Here I was, hundreds of miles away from
the old home place, sitting behind my desk in Tennessee, gazing into a
computer screen at the collapsing metal fence along which many of my now
deceased mother’s rose bushes used to grow back in Texas – and the front
porch where I used to sit beneath the shade of a big Silver Leaf Maple and
watch the cars go by. And, there in the front yard was another tree where
a bench-swing used to hang that I put up myself. With a few more clicks, I
could effortlessly move up or down the street either way and view three
sides of that old rundown residence and yard – each click inciting another
poignant memory and all the emotions that accompany a sentimental journey.
After that I found the little house and
yard my family lived in the first four years of my life. That place is so
old it was abandoned and dilapidated by the time I was a teenager. Yet,
there it was, over a half-century later, on my computer screen, renovated
and occupied once again. It was like being in a time machine! I also
found, of all things, the cemetery where my parents are buried and could
even make out the small headstones marking their graves from the satellite
It seems our conspiratorial fears of a
coming surveillance society have been all but realized. It’s finally here,
isn’t it? Though the terrifying real-time surveillance displayed in Will
Smith’s 1998 film, Enemy of the State, looked cutting edge 10 years
ago, I’m sure, by today’s top-secret standards, it’s old school. I would
think the technological wonders demonstrated in that movie had to have
been obsolete back when it was filmed or it would never have made it to
the big screen for public consumption and scrutiny. Even so, the age old
rumor of military satellites being able to read a car’s license plate from
a satellite in space always seemed a little far-fetched to me.

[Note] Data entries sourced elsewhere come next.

/-- R254, R255, R365, R366, R396 and R397: the host and the peers reach memory, and links come and go. -/
def Obligations.HostAndPeersReachTheDevice : Prop := Claims.HostReachesMemory ∧ Claims.PeersReachMemory ∧ Claims.LinksComeAndGo

/-- R380, R382 to R388, R394, R404 and R405: commands are checked, contexts set up, removed, saved and restored, teams killed. -/
def Obligations.ContextsAreManaged : Prop :=
  Claims.CommandsAreCheckedFirst ∧ Claims.ContextsAreSetUpAndRemoved ∧ Claims.KillsEndTeams ∧ Claims.ContextsAreSavedAndRestored

/-- R393, R395, R400, R401, R403 and R405: what the other management functions set and answer. -/
def Obligations.TheDeviceIsManaged : Prop :=
  Claims.QueuesCouriersCoresAndSlotsAreSet ∧ Claims.DeviceTablesAreSet ∧ Claims.TelemetryFirmwareAndVectorsAreSet

/-- R398 to R402: resets, self-tests, recovery and the answers of the DOE mailbox. -/
def Obligations.TheDeviceComesUpAndAttests : Prop := Claims.ResetsAndSelfTests ∧ Claims.RecoveryRewritesTheImage ∧ Claims.MailboxAnswers

namespace Sys2Proof.Claims

open Sys2Proof.Machine

/-! ## Words and steps -/

/-- The agent whose turn it is stands before a word that it can fetch, and the word stands for the instruction: what it decodes to, or an unassigned encoding
where it decodes to nothing. A PC that names slot B of a word stands for a D word that has one (R50, R59, R66, R295). -/
def Fetches (s : State) (i : Instr) : Prop :=
  (∃ (t k : Nat) (x : Iss) (pa : Nat), s.cur = .grp t k ∧ s.stand { fmt := .S } = .ok x ∧ (x.pc.toNat % 4 = 0 ∨ x.pc.toNat % 4 = 2 ∧ hasSlotB i = true) ∧
    s.vaReady x.core x.ctx .x (x.pc.toNat / 4 * 4) 4 = true ∧ s.codePa x.core x.ctx (x.pc.toNat / 4 * 4) = .ok pa ∧ s.icached (podOf x.core) pa = true ∧
    (decode (s.codeWord pa) = .ok i ∨ (∃ e, decode (s.codeWord pa) = .error e) ∧ i = .unassignedEncoding (s.codeWord pa))) ∨
  ∃ (c : Nat) (y : Courier) (pa : Nat), s.cur = .courier c ∧ (s.core c).courier = some y ∧ y.stopped = false ∧ y.cpc.toNat % 4 = 0 ∧
    s.vaReady c y.ctx .x y.cpc.toNat 4 = true ∧ s.codePa c y.ctx y.cpc.toNat = .ok pa ∧
    (decode (s.codeWord pa) = .ok i ∨ (∃ e, decode (s.codeWord pa) = .error e) ∧ i = .unassignedEncoding (s.codeWord pa))

/-- The registers and tables whose reset values the spec gives (R242 to R246, R257, R273, R324, R326, R402). -/
def ResetRegisters (s : State) : Prop :=
  s.gtime = 0 ∧ s.ready = 0 ∧ s.smapsn = 0 ∧ s.failed = 0 ∧
  (∀ c, (s.core c).cfg = 1 ∧ s.hstat c = 0x02000000 ∧ (s.core c).cyc = 0 ∧ (s.core c).ctx = none ∧ (s.core c).courier = none ∧ (s.core c).slots = []) ∧
  (∀ n, (s.slotAt n).key = 0 ∧ (s.slotAt n).payload = 0 ∧ (s.slotAt n).ctl = 0) ∧
  (∀ q, (s.queue q).ring = 0 ∧ (s.queue q).taila = 0 ∧ (s.queue q).heada = 0 ∧ (s.queue q).loge = 0 ∧ (s.queue q).prio = 0 ∧ (s.queue q).ctx = 0 ∧
    (s.queue q).enable = false ∧ (s.queue q).stopped = false) ∧
  (∀ pa, pa < 384000000000 → s.cohRead pa 1 = [0]) ∧ (∀ n, Tab.get 0 s.tags n = 0) ∧
  (∀ d h, s.bucket d h = h % 48) ∧ (∀ p, (s.placed p).stack = p % 8 ∧ (s.placed p).frame = p / 8 ∧ (s.placed p).lock = false) ∧
  s.teams = [] ∧ s.ctxs = []

end Sys2Proof.Claims

open Sys2Proof Sys2Proof.Machine in
/-- R53 and Tables 03-24 and 03-25: words written out from the encoding tables decode to the instructions that they stand for. -/
def Obligations.SpecWordsDecode : Prop :=
  decode 0b000001_111_0000010_0000000_0000001_00#32 = .ok (.iadd 7 2 0 1) ∧
  decode 0b100000_011_0000101_0000100_111111111#32 = .ok (.iaddi 3 5 4 511) ∧
  decode 0b000000_111_0000010_0000000_0000001_00#32 = .error .illegal ∧
  decode 0b010111_001_0000010_0000011_0000100_00#32 = .error (.reservedBits (.compact 1 2 3)) ∧
  decode 0b011000_001_010_0010_0000011_0000100_00#32 = .ok (.icmp 1 2 2 3 4 0) ∧
  decode 0b101001_111_0000110_1000010_010_000000#32 = .ok (.ld 7 6 66 2 0) ∧
  decode 0b110100_111_0000001_0000010_0000011_00#32 = .ok (.atomAdd 7 1 2 3 0) ∧
  decode 0b111010_010_11111111111111111111101#32 = .ok (.bra 2 8388605) ∧
  decode 0b011011_000001_00000000000000000010#32 = .ok (.sbra 1 2) ∧
  decode 0b111100_000100_000000_00000000000111#32 = .ok (.smovi 4 7) ∧
  decode 0b111111_000010_000000_000001_00000000#32 = .ok (.sadd 2 0 1) ∧
  decode 0b111111_000000_000000_000000_01000001#32 = .ok .exit ∧
  decode 0b111111_000011_000000_010110_11000000#32 = .ok (.mfsr 3 22) ∧
  decode 0b111110_0000000001_000_1111111111_000#32 = .ok (.dict 1 0 1023 0) ∧
  decode 0b111111_000001_000000_000000_01000001#32 = .error (.reservedBits .exit)

open Sys2Proof Sys2Proof.Machine in
/-- R53 to R60: a well-formed instruction's word decodes to it, with every operand at every value that its encoding admits, also from the word's bytes; and a
word decodes to no instruction but a well-formed one whose word it is. -/
def Obligations.DecodeAndEncodeAgree : Prop :=
  (∀ i : Instr, wellFormed i = true → decode (encode i) = .ok i ∧ ∀ rest, decodeBytes (wordBytes (encode i) ++ rest) = some (.ok i, rest)) ∧
  (∀ (w : Word) (i : Instr), decode w = .ok i → wellFormed i = true ∧ encode i = w)

open Sys2Proof Sys2Proof.Machine in
/-- R50: a step runs the instruction that the word at the PC of the agent whose turn it is decodes to; an entry of the agenda says whose turn it is or which
event comes, and with an empty agenda the current agent goes on, or a tick passes where it does not stand before a word; a group that has given way to ready
groups hands its turn on until each of them has issued (R107). -/
def Obligations.StepRunsTheDecodedWord : Prop :=
  ∀ (s : State) (rest : List Move),
    (∀ i, s.agenda = [] → s.able = true → Claims.Fetches (s.turn s.cur none) i → step s = exec i (s.turn s.cur none)) ∧
    (∀ a i, s.agenda = .issue a :: rest → Claims.Fetches (({ s with agenda := rest } : State).turn a none) i →
      step s = exec i (({ s with agenda := rest } : State).turn a none)) ∧
    (∀ a, (∀ t k g, a = .grp t k → s.grp t k = some g → g.gave = []) → s.turn a none = { s with cur := a }) ∧
    (∀ t k g, s.grp t k = some g → (∀ u j n h, (u, j, n) ∈ g.gave → s.grp u j = some h → h.issues = n → s.readyGrp u j h = false) →
      s.turn (.grp t k) none = { s with cur := .grp t k }) ∧
    (∀ a pc i, s.agenda = .poll a pc :: rest → Claims.Fetches (({ s with agenda := rest } : State).turn a (some pc)) i →
      step s = exec i (({ s with agenda := rest } : State).turn a (some pc))) ∧
    (∀ i pick, s.agenda = .event i pick :: rest → isEvent i = true → step s = exec i { s with agenda := rest, pick := pick }) ∧
    (s.agenda = [] → s.able = false → step s = exec .gtimeTick { s with pick := 0 })

open Sys2Proof Sys2Proof.Machine in
/-- R50, R59, R295 and R320: a group whose PC names no word raises ALIGN; one whose fetch fails a check of the translation raises what failed; one whose word is
not in its pod's instruction cache freezes until it is; nothing is fetched while the word or its tables lie on a stack that is not ready (R402) or
move (R325). -/
def Obligations.FetchesAreChecked : Prop :=
  ∀ (s : State) (x : Iss) (t k : Nat), s.agenda = [] → s.cur = .grp t k → (∀ g, s.grp t k = some g → g.gave = []) → s.stand { fmt := .S } = .ok x →
    (x.pc.toNat % 2 = 1 → step s = .next (x.raise s .align)) ∧
    (x.pc.toNat % 2 = 0 → s.vaReady x.core x.ctx .x (x.pc.toNat / 4 * 4) 4 = false → step s = .next (x.hold s)) ∧
    (x.pc.toNat % 2 = 0 → s.vaReady x.core x.ctx .x (x.pc.toNat / 4 * 4) 4 = true →
      (∀ f, s.codePa x.core x.ctx (x.pc.toNat / 4 * 4) = .error f → step s = .next (x.raise s f)) ∧
      ∀ pa, s.codePa x.core x.ctx (x.pc.toNat / 4 * 4) = .ok pa →
        (s.icached (podOf x.core) pa = false → ∃ u g h, step s = .next u ∧ s.grp t k = some g ∧ u.grp t k = some h ∧ h.frozen = true ∧
          h.quads = g.quads ∧ h.held = { g.held with frozen := true } ∧ u.mem = s.mem ∧ u.cores = s.cores) ∧
        (s.icached (podOf x.core) pa = true → x.pc.toNat % 4 = 2 → hasSlotB (fetched (s.codeWord pa)) = false → step s = .next (x.raise s .align)))

open Sys2Proof Sys2Proof.Machine in
/-- What reset leaves in the registers, tables and memory for which the spec gives a value (R242 to R246, R257, R273, R324, R326, R402). -/
def Obligations.ResetLeavesTheSpecsValues : Prop := Claims.ResetRegisters State.reset

open Sys2Proof Sys2Proof.Machine in
/-- At reset, memory and tags are in canonical form. -/
def Obligations.ResetIsSound : Prop := State.reset.Sound

open Sys2Proof Sys2Proof.Machine in
/-- Every step of every sound state leaves memory and tags in canonical form: equal memories stay equal data (log 2). -/
def Obligations.StepKeepsSound : Prop := ∀ s t : State, s.Sound → step s = .next t → t.Sound
end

If I can sit here with my laptop and look
at the satellite image of a family headstone on the World Wide Web, Lord
only knows what government agencies can see and hear with their high tech
gear. I suppose if the public at large was privy to their latest greatest
technology we might all be looking for caves to hide in like Osama bin
Laden, just for a little privacy.
With cameras now hanging over every street
corner and parking lot – over every highway, byway, hallway and aisle way
– and in every gas station, grocery store, shopping mall, office complex,
government building, restaurant and recreational area we visit, it would
seem the only way to escape someone’s watchful eye is to move out into the
wilderness where there are no paved roads, automobiles, bicycles,
pedestrians or surveillance cameras.
But, unfortunately, “the middle of
nowhere” no longer exists.
You see, in my Google Earth search for
memorable places from my past, I found, out in the middle of nowhere,
a little trailer my dad bought back in the 60s that he had moved to a
wooded hillside overlooking a pond on a friend’s 8000 acre ranch in west
Texas where we used to hunt and fish when I was a kid – a rather remote
place miles from the nearest farm-to-market road where, even to this day,
there are no telephone lines, no paved roads or even an address to receive
Some of my fondest memories are of
paddling around that dammed-up desert canyon in a flat bottom boat with a
fishing pole. The only sign of civilization out there was an occasional
airplane or satellite quietly passing overhead – just tiny specs in the
Now, many of those tiny specs are watching
and recording whatever they see – some of which is now viewable on our
very own TV and computer screens at home, as if to constantly remind us,
there’s nowhere left to hide.
Even if we were invisible to the camera’s
lens, we’re easily tracked, day or night by, among other things, our cell
phone transmissions, our debit and credit card purchases, our ATM
withdrawals, and our automobile’s integrated GPS systems – all old
technology. Even when you pay cash for something at a little convenience
store, your image is, more often than not, recorded along with the items
you purchased and the exact time you purchased them by a mounted security
camera overhead. The cameras outside the store record your vehicle,
license number, the precise time you arrived and left and everyone that
was with you.
Does all this post 911 technology make you
feel any safer or any freer for that matter?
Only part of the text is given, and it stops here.